Saved entries

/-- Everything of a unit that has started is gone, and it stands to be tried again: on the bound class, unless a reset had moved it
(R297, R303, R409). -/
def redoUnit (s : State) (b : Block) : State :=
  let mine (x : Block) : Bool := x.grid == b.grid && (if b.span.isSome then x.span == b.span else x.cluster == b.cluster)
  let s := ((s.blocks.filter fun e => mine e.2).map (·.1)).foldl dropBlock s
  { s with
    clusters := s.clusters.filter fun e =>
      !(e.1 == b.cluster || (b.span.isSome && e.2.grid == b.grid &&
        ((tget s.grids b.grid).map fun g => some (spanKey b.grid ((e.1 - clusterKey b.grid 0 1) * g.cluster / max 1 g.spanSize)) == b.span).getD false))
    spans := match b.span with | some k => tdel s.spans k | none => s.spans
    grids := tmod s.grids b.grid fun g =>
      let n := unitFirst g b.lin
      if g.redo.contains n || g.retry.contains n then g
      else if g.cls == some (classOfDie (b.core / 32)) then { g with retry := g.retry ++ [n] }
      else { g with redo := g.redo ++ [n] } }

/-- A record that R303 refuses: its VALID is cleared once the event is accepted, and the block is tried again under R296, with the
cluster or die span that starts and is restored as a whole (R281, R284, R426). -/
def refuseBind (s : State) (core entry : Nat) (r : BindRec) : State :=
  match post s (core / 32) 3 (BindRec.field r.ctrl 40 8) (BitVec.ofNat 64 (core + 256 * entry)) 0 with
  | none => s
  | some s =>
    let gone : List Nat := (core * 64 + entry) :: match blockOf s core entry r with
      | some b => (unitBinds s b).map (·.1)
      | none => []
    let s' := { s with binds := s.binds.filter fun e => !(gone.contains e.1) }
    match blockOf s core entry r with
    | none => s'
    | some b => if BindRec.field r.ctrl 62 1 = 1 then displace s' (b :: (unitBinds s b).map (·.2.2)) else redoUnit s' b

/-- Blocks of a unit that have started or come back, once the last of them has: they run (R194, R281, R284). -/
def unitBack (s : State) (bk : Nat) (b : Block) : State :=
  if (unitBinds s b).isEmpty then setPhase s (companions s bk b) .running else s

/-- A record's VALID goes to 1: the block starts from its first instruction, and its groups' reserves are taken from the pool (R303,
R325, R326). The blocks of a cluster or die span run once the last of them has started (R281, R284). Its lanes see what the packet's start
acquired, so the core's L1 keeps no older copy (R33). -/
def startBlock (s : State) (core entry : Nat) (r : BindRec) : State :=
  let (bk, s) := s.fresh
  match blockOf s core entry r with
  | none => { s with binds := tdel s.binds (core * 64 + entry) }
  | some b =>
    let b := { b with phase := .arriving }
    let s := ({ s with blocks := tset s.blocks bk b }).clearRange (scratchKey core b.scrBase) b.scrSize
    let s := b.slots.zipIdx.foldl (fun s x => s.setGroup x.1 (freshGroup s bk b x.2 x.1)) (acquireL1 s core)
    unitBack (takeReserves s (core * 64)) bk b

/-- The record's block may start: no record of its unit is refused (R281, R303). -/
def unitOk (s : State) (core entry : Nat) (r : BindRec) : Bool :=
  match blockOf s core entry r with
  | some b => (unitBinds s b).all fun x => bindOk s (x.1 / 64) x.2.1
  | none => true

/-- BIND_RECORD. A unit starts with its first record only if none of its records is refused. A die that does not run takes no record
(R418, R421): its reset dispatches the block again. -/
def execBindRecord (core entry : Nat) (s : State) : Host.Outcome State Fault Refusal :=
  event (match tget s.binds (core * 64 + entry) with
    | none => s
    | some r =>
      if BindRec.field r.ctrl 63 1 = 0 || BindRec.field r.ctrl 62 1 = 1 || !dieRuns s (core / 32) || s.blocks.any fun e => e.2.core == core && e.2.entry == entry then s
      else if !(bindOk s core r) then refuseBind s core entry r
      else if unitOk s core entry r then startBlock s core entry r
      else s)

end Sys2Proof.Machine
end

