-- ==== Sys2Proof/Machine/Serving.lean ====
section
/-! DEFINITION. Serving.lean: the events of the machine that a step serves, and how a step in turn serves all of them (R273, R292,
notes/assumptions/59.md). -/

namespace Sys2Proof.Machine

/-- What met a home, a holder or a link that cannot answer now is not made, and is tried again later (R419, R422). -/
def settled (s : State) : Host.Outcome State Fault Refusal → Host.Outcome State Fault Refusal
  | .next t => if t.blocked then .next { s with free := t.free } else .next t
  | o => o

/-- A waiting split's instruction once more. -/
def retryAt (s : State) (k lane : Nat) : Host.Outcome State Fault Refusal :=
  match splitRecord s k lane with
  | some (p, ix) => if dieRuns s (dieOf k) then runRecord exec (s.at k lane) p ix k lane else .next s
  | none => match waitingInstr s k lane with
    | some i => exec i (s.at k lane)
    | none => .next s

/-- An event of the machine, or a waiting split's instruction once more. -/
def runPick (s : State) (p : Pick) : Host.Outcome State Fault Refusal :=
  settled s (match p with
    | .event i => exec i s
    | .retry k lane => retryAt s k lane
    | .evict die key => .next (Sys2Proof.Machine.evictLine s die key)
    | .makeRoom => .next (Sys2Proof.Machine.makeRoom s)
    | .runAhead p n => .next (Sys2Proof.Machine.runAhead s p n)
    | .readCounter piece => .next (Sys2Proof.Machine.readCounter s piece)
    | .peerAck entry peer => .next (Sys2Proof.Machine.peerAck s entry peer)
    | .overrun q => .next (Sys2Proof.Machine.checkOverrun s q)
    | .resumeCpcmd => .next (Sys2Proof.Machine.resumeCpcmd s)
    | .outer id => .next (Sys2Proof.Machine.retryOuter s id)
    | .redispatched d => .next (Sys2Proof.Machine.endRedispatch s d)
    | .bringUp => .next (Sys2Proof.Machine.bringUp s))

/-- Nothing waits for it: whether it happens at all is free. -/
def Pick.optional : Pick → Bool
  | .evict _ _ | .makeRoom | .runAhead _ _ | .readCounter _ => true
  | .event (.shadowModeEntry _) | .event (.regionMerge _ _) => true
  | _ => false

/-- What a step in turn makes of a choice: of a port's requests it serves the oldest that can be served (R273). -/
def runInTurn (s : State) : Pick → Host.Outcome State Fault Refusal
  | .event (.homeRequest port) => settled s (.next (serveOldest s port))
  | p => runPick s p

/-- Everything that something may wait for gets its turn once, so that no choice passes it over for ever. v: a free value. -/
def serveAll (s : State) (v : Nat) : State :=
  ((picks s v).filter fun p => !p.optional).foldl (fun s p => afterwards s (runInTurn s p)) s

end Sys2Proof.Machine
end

==

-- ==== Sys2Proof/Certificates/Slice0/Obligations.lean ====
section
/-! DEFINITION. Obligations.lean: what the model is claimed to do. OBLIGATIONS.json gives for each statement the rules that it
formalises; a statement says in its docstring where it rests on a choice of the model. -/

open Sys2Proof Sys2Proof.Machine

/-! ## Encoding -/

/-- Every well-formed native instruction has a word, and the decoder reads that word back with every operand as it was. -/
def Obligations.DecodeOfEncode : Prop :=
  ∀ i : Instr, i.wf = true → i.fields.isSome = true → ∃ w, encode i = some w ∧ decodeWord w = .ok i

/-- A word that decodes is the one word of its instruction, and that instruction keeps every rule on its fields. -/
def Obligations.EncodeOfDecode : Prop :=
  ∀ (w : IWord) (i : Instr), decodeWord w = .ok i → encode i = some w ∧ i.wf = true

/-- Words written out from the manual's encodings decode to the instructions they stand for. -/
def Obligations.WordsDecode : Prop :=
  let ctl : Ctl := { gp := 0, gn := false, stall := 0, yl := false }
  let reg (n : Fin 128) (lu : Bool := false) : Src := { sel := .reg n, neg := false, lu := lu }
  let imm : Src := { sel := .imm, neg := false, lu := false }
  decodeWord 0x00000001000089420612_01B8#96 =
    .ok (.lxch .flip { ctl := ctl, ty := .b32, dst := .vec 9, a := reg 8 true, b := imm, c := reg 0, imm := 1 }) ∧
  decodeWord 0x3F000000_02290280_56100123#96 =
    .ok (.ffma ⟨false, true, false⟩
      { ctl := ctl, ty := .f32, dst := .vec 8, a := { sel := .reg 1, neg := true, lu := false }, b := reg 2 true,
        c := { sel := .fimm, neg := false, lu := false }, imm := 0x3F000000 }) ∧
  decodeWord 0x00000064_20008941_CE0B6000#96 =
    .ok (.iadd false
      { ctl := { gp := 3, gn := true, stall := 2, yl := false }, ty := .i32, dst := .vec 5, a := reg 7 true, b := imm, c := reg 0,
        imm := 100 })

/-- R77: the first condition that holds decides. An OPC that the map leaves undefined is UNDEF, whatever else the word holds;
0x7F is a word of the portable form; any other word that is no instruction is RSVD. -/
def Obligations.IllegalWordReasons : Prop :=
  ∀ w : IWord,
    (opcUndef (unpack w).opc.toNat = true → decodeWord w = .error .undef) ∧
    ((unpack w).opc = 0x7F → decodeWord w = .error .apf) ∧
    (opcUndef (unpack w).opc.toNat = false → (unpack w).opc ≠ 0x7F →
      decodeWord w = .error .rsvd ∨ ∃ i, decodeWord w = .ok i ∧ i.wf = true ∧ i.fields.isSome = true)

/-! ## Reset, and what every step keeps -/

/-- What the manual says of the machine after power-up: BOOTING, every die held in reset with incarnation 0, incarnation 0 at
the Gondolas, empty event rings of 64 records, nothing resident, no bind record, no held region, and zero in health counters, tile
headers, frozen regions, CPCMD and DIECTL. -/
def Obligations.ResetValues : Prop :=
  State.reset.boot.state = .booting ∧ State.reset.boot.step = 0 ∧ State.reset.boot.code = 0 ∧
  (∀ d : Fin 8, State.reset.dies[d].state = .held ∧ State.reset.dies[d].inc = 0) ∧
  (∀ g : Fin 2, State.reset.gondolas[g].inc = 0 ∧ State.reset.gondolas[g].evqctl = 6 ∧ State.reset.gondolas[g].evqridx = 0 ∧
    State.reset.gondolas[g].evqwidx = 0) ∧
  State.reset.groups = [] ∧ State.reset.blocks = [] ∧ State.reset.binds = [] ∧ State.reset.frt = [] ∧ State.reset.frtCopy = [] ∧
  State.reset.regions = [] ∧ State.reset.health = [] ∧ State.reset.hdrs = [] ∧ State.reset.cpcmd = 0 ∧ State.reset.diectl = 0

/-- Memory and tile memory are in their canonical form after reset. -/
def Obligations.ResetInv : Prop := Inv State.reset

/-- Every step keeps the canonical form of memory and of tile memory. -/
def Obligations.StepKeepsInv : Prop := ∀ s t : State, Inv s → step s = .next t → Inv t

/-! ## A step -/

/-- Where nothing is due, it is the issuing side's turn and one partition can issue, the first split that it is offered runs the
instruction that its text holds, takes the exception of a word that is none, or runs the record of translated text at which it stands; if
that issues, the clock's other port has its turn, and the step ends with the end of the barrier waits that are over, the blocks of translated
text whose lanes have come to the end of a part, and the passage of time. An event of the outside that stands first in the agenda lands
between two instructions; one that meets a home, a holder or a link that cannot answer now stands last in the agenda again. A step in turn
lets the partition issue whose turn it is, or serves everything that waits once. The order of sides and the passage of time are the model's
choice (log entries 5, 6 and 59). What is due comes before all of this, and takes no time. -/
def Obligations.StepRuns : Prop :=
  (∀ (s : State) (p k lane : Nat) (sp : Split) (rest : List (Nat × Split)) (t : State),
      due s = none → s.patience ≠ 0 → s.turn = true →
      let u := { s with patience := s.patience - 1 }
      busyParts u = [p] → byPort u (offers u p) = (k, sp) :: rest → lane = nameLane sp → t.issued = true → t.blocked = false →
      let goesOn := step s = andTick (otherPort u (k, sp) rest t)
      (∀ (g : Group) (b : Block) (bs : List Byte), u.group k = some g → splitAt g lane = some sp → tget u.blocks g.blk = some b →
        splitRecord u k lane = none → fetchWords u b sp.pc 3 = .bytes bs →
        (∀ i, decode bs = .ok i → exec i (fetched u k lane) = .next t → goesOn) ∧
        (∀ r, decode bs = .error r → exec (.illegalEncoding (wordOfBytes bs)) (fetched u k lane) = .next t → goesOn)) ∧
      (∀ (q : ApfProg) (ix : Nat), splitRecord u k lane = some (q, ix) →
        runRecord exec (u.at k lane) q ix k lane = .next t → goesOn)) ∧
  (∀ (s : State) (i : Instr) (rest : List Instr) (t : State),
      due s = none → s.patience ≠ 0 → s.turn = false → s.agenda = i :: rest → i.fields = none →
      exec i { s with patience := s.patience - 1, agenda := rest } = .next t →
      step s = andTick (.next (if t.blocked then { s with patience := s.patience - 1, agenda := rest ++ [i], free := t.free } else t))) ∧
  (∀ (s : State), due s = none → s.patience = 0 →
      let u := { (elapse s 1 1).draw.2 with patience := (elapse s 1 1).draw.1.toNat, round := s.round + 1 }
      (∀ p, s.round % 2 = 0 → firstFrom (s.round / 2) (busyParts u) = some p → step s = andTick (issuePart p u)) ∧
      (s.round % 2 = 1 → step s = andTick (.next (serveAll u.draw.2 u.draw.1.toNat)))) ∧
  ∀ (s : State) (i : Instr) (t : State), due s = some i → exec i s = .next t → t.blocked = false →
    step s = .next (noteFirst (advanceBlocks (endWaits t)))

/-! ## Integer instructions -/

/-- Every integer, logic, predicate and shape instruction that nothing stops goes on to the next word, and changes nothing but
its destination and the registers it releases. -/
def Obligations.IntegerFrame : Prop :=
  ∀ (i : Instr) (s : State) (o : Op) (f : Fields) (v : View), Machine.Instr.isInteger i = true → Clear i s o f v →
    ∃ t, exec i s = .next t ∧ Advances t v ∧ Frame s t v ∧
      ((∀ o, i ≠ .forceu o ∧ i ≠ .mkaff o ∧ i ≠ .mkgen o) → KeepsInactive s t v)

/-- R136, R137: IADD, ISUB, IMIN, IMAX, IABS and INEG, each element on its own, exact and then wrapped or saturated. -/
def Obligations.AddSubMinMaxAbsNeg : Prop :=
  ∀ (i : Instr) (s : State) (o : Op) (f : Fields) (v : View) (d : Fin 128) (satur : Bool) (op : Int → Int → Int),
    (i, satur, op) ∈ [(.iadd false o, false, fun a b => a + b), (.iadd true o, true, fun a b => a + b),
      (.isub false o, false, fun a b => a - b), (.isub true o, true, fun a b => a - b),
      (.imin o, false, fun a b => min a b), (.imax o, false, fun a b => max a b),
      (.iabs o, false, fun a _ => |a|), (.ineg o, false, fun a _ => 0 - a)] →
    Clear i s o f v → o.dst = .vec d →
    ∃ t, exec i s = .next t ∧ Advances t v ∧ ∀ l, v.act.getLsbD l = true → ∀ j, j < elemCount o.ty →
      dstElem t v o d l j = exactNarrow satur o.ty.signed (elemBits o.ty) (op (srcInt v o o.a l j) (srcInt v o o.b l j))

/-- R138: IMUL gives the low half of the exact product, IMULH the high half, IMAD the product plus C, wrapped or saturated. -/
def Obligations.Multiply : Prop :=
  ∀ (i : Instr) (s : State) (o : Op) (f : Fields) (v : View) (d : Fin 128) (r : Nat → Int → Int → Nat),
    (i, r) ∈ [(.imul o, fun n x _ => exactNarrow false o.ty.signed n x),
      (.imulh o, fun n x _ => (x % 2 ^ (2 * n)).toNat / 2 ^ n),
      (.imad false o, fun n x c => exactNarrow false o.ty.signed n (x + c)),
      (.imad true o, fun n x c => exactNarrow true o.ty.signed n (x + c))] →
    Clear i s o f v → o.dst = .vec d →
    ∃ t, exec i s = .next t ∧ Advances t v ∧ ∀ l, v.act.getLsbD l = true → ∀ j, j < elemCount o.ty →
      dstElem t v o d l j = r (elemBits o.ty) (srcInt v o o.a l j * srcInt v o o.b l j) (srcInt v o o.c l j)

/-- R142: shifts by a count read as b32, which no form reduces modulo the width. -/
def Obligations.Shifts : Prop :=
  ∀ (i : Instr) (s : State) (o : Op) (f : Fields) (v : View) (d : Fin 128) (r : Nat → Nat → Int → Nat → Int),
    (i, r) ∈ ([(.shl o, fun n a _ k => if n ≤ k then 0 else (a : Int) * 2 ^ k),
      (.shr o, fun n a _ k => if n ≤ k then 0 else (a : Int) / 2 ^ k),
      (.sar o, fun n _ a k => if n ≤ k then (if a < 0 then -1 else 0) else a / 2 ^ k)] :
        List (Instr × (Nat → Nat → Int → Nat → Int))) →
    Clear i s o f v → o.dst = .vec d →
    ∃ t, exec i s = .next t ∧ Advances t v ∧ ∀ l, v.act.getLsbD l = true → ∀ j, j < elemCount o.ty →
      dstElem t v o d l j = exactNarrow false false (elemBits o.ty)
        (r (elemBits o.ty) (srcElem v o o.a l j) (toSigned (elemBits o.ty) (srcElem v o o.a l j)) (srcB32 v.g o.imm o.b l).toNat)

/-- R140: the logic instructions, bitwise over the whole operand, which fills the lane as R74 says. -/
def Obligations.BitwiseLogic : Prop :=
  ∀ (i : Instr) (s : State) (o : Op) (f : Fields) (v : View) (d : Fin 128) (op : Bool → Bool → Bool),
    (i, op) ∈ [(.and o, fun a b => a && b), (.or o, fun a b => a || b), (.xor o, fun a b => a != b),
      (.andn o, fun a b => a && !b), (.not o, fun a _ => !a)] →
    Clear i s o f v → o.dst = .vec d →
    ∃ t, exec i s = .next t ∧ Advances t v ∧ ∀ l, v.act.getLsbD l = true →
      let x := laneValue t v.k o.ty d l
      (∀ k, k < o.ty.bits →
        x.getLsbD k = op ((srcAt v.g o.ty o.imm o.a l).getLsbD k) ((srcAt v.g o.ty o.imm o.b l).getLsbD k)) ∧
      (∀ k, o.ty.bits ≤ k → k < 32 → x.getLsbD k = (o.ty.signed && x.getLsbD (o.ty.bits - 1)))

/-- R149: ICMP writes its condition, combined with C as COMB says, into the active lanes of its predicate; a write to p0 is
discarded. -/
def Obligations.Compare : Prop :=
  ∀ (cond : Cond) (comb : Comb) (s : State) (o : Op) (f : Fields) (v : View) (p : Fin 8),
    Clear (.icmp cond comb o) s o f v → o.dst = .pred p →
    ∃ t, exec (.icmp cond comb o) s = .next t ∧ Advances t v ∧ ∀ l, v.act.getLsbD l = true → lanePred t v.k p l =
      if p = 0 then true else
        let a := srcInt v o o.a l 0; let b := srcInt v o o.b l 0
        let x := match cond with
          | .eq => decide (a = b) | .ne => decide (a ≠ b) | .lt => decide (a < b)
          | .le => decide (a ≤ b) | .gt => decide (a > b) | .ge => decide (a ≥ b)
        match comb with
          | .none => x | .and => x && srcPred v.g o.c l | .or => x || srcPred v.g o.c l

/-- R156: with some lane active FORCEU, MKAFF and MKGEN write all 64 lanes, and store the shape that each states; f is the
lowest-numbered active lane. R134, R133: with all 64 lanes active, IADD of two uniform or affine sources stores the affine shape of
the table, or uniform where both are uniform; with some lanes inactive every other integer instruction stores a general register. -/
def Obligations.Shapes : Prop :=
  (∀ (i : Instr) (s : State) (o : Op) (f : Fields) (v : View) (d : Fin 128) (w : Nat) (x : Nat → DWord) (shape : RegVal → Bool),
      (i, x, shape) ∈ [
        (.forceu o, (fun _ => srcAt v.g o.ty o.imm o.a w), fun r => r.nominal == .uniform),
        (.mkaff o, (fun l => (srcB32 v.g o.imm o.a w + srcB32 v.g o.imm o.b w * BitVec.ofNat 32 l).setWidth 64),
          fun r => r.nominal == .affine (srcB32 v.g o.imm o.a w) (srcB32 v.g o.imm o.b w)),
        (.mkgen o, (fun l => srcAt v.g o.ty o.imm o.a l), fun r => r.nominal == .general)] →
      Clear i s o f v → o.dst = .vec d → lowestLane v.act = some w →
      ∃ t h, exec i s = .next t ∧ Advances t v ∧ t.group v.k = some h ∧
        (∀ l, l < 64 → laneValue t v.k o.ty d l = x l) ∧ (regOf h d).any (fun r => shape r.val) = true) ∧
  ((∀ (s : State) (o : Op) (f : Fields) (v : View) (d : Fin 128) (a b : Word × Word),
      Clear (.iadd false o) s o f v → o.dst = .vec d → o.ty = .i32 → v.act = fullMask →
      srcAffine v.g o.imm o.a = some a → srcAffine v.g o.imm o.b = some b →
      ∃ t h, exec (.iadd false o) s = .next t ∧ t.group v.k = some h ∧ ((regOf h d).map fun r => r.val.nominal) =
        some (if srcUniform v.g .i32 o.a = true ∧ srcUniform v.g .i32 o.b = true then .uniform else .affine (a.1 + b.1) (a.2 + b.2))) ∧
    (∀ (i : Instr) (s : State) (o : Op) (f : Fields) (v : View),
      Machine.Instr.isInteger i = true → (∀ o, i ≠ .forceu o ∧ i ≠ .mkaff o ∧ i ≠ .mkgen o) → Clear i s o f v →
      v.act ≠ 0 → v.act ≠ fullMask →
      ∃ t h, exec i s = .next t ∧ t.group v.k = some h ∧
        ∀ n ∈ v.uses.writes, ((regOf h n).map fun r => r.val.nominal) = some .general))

(Required action)
Your answer should consist only of the lines above between the line holding "formalises; a statement" and the line holding "w ∧ decodeWord w = .ok i", inclusive, each transcribed exactly.

(Answer below)
formalises; a statement says in its docstring where it rests on a choice of the model. -/

open Sys2Proof Sys2Proof.Machine

/-! ## Encoding -/

/-- Every well-formed native instruction has a word, and the decoder reads that word back with every operand as it was. -/
def Obligations.DecodeOfEncode : Prop :=
  ∀ i : Instr, i.wf = true → i.fields.isSome = true → ∃ w, encode i = some w ∧ decodeWord w = .ok i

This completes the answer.